How MediaPipe AI Detection Works in Stop Biting: A Technical Explainer
What is MediaPipe and why does it matter?
MediaPipe is an open-source machine learning framework developed by Google Research, designed for real-time perception tasks — detecting, tracking, and understanding objects in camera streams. Originally developed for Google's own products (Pixel's portrait mode, Google Meet's background blur), it was open-sourced in 2019 and has become the dominant framework for on-device computer vision in web and mobile applications.
The key property that makes MediaPipe relevant for a nail biting detection app is its speed and its architecture: all models run locally on the user's device, with no cloud dependency, achieving 30–60 frames per second on standard consumer hardware.
The two models used for detection
Stop Biting uses two MediaPipe models in combination. The hand landmark model detects and tracks the hand in the camera frame, identifying 21 keypoints — fingertips, knuckle joints, wrist — with sub-centimetre accuracy. The face mesh model detects 468 facial landmarks including the precise location of the lips, mouth corners, and chin.
The detection logic computes the geometric distance between the fingertip landmarks and the mouth landmark cluster in real time. When this distance falls below a calibrated threshold — meaning the fingers are within typical nail-biting proximity of the mouth — the detection event fires. The threshold is designed to minimize both false positives and false negatives.
WebAssembly: why the models run so fast
MediaPipe's models are compiled to WebAssembly (WASM), a binary instruction format that executes at near-native speed in web browsers and Node.js environments. WASM provides roughly 50–80% of native C++ performance in the browser — fast enough to run both landmark detection models simultaneously at 30+ frames per second on a standard laptop.
The WASM binary includes SIMD (Single Instruction Multiple Data) optimizations for compatible CPUs, allowing multiple pixel operations to be performed in parallel in a single instruction cycle. The app includes both SIMD and non-SIMD WASM builds, selecting the appropriate version based on the browser's capability detection.

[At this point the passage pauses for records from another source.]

-- ==== Sys2Proof/Machine/Gun.lean ====
section
/-! DEFINITION. The gun: launch queues, firing, the wake ahead of an action, late launches and the launch log
(R58-R67), and the step of device time (R36, R57, R58). -/

namespace Sys2Proof.Machine

/-! ### Entries (R59, R60, Table 2.2, Table 2.3) -/

/-- The units of a class in one region: the first index that is reserved (Table 2.2). -/
def gunUnits (cls : Nat) : Nat :=
  match cls with
  | 1 => 12 | 2 => 16 | 3 => 16 | 4 => 16 | 5 => 1 | 6 => 1 | _ => 0

/-- Whether Table 2.3 gives a class an action; CANCEL 0x3F is of every class. -/
def gunAction (cls action : Nat) : Bool :=
  match cls with
  | 1 => (decide (0x01 ≤ action) && decide (action ≤ 0x07)) || action == 0x3F
  | 2 => (decide (0x10 ≤ action) && decide (action ≤ 0x12)) || action == 0x3F
  | 3 => (decide (0x20 ≤ action) && decide (action ≤ 0x21)) || action == 0x3F
  | 4 => (decide (0x30 ≤ action) && decide (action ≤ 0x32)) || action == 0x3F
  | 5 => action == 0x30 || action == 0x3F
  | 6 => action == 0x38 || action == 0x3F
  | _ => false

/-- The entry that the four slots of a push hold (Table 2.2). -/
def gunEntry (r : Nat) (s0 s1 s2 s3 : Word) (now : Nat) : GunEntry :=
  let t := timeOf s1.toNat s2.toNat
  { region := r, cls := bitsOf s0.toNat 39 36, index := bitsOf s0.toNat 35 30, action := bitsOf s0.toNat 29 24
    tag := bitsOf s0.toNat 23 0, time := t, arg := s3, past := decide (t ≤ now) }

/-- Whether an entry names nothing reserved (R60). -/
def gunOk (e : GunEntry) (frac : Word) : Bool :=
  decide (e.index < gunUnits e.cls) && gunAction e.cls e.action && !fracBad frac.toNat

/-- Whether two entries are of one unit. -/
def GunEntry.sameUnit (e f : GunEntry) : Bool := e.region == f.region && e.cls == f.cls && e.index == f.index

/-- An entry takes its place in gun-time order, behind those of equal time (R60). -/
def insertGun (e : GunEntry) : List GunEntry → List GunEntry
  | [] => [e]
  | f :: fs => if e.time < f.time then e :: f :: fs else f :: insertGun e fs

/-- Whether an action fires at a stride boundary (Table 2.3). -/
def GunEntry.atBoundary (e : GunEntry) : Bool := e.cls == 3 || (e.cls == 1 && decide (6 ≤ e.action))

/-! ### The launch log and late launches (R66, R67) -/

/-- A record with the coordinate of the entry's unit (R66). -/
def gunReport (s : State) (code : Nat) (e : GunEntry) : State :=
  if e.cls = 1 ∨ e.cls = 4 then s.emitTile code (16 * e.region + e.index) else s.emitRegion code e.region

/-- An entry of the launch log, written at TIM_LOG_HEAD (Table 2.4). -/
def gunLog (s : State) (e : GunEntry) (reason at_ late : Nat) : State :=
  let r := e.region
  let head := s.fld F.TIM_LOG_HEAD.IDX r
  let w0 := e.cls * 2 ^ 36 + e.index * 2 ^ 30 + e.action * 2 ^ 24 + e.tag
  let w1 := reason * 2 ^ 36 + s.fld F.TIM_CTRL.SERVO_STATE * 2 ^ 34 + s.time.strideNum % 2 ^ 34
  let ws := [BitVec.ofNat 40 w0, BitVec.ofNat 40 w1, BitVec.ofNat 40 (fracOf at_),
    BitVec.ofNat 40 (Nat.min late (2 ^ 40 - 1))]
  (putSlots .TIM_LOG r (4 * head) ws s).setFld F.TIM_LOG_HEAD.IDX r 0 ((head + 1) % 64)

/-- A late or dropped action is reported and counted (R66). -/
def gunLate (s : State) (e : GunEntry) : State := (gunReport s 0x4101 e).addSat F.TIM_GUN_STAT.LATE e.region 0

/-- Whether `d` units is more than the quantum of an entry's action (Table 2.3, R63). -/
def overQuantum (s : State) (e : GunEntry) (d : Nat) : Bool :=
  let uis (l : Nat) : Bool := decide (1024000000 < d * s.lf l F.LN_RATE.BAUD)
  if e.atBoundary then decide (s.strideT < d)
  else match e.cls with
    | 1 => uis (12 * e.region + e.index)
    | 2 => if s.chFabric e.region e.index then decide (s.fld F.TIM_STRIDE_CFG.P < d)
           else uis (srcLane e.region (s.fld F.HEAT_SRC.UNIT e.region e.index))
    | 4 => decide (2560 < 3 * d)
    | 5 => decide (1280 < d)
    | _ => decide (640 < d)

/-- What is written when an action has fired (R60, R63-R67): the reason, REFUSED before every other and the latest
cause before an earlier one, WAKE for a late action that nothing held (log entry 31), the lateness, and the late
launch. -/
def gunFired (s : State) (e : GunEntry) (at_ : Nat) (ok : Bool) : State :=
  let d := at_ - e.time
  let late0 := overQuantum s e d
  let held := e.past || e.stepped || e.woken || e.waited
  let late := late0 && (held || !e.atBoundary)
  let ui : Bool := e.cls == 1 && e.atBoundary && decide (1024000000 < d * s.lf (12 * e.region + e.index) F.LN_RATE.BAUD)
  let reason := if !ok then 8
    else if e.waited && e.cls == 2 then 4
    else if e.waited || ui then 3
    else if e.woken then 2
    else if e.stepped then 5
    else if e.past then 1
    else if late then 2
    else 0
  let s1 := gunLog s e reason at_ (if late then d else 0)
  if late then gunLate s1 e else s1

/-! ### The effect of an action at its unit (Table 2.3) -/

/-- A lane action (Table 9.4). -/
def laneAction (s : State) (l action : Nat) (arg : Word) : State :=
  match action with
  | 1 => patStart s l (bitsOf arg.toNat 1 0)
  | 2 => setTxSrc s l 0
  | 3 => s.setLf l F.LN_CTRL.MUTE 1
  | 4 => s.setLf l F.LN_CTRL.MUTE 0
  | 5 => startInj s l (bitsOf arg.toNat 15 0)
  | 6 => rxqStart s l
  | _ => rxqStop s l

/-- A heat-channel action and whether the channel accepts it (R271, R272). -/
def heatAction (s : State) (r c action at_ : Nat) (arg : Word) : Bool × State :=
  match action with
  | 0x10 => (armCheck s r c == 0, heatArm s r c at_ (some (bitOf arg.toNat 0)))
  | 0x11 => (true, if bitOf arg.toNat 0 then heatFinish s r c else heatDisarm s r c)
  | _ => (s.chState r c != 0, heatTrigger s r c 127 at_ none)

Model size and loading time
The face landmark model is approximately 3.9MB, and the hand landmark model is approximately 8.4MB. Both are loaded from local storage (bundled with the app) rather than from the network during each session. First-load time for model initialization is typically 1–3 seconds on modern hardware; subsequent loads use cached models and are near-instantaneous.
The WASM runtime itself adds approximately 6MB of runtime payload. Total cold-start overhead (loading WASM + both models) is typically under 5 seconds, after which detection runs continuously at full frame rate.
Accuracy and detection limitations
MediaPipe's hand and face landmark models are trained on diverse datasets and perform well across skin tones, lighting conditions, and camera angles. However, detection accuracy degrades in specific conditions: very low light, extreme camera angles (more than 45° off-axis from the face), and partial occlusion of the hand.
The most common source of false positives is touching the face in the mouth-adjacent area without biting — scratching the chin, resting a hand on the cheek, or eating. Users typically calibrate their mental model of the detection system within the first few sessions. False negatives most commonly occur when the hand approaches from below the camera frame or when lighting creates shadows that reduce landmark confidence below the detection threshold.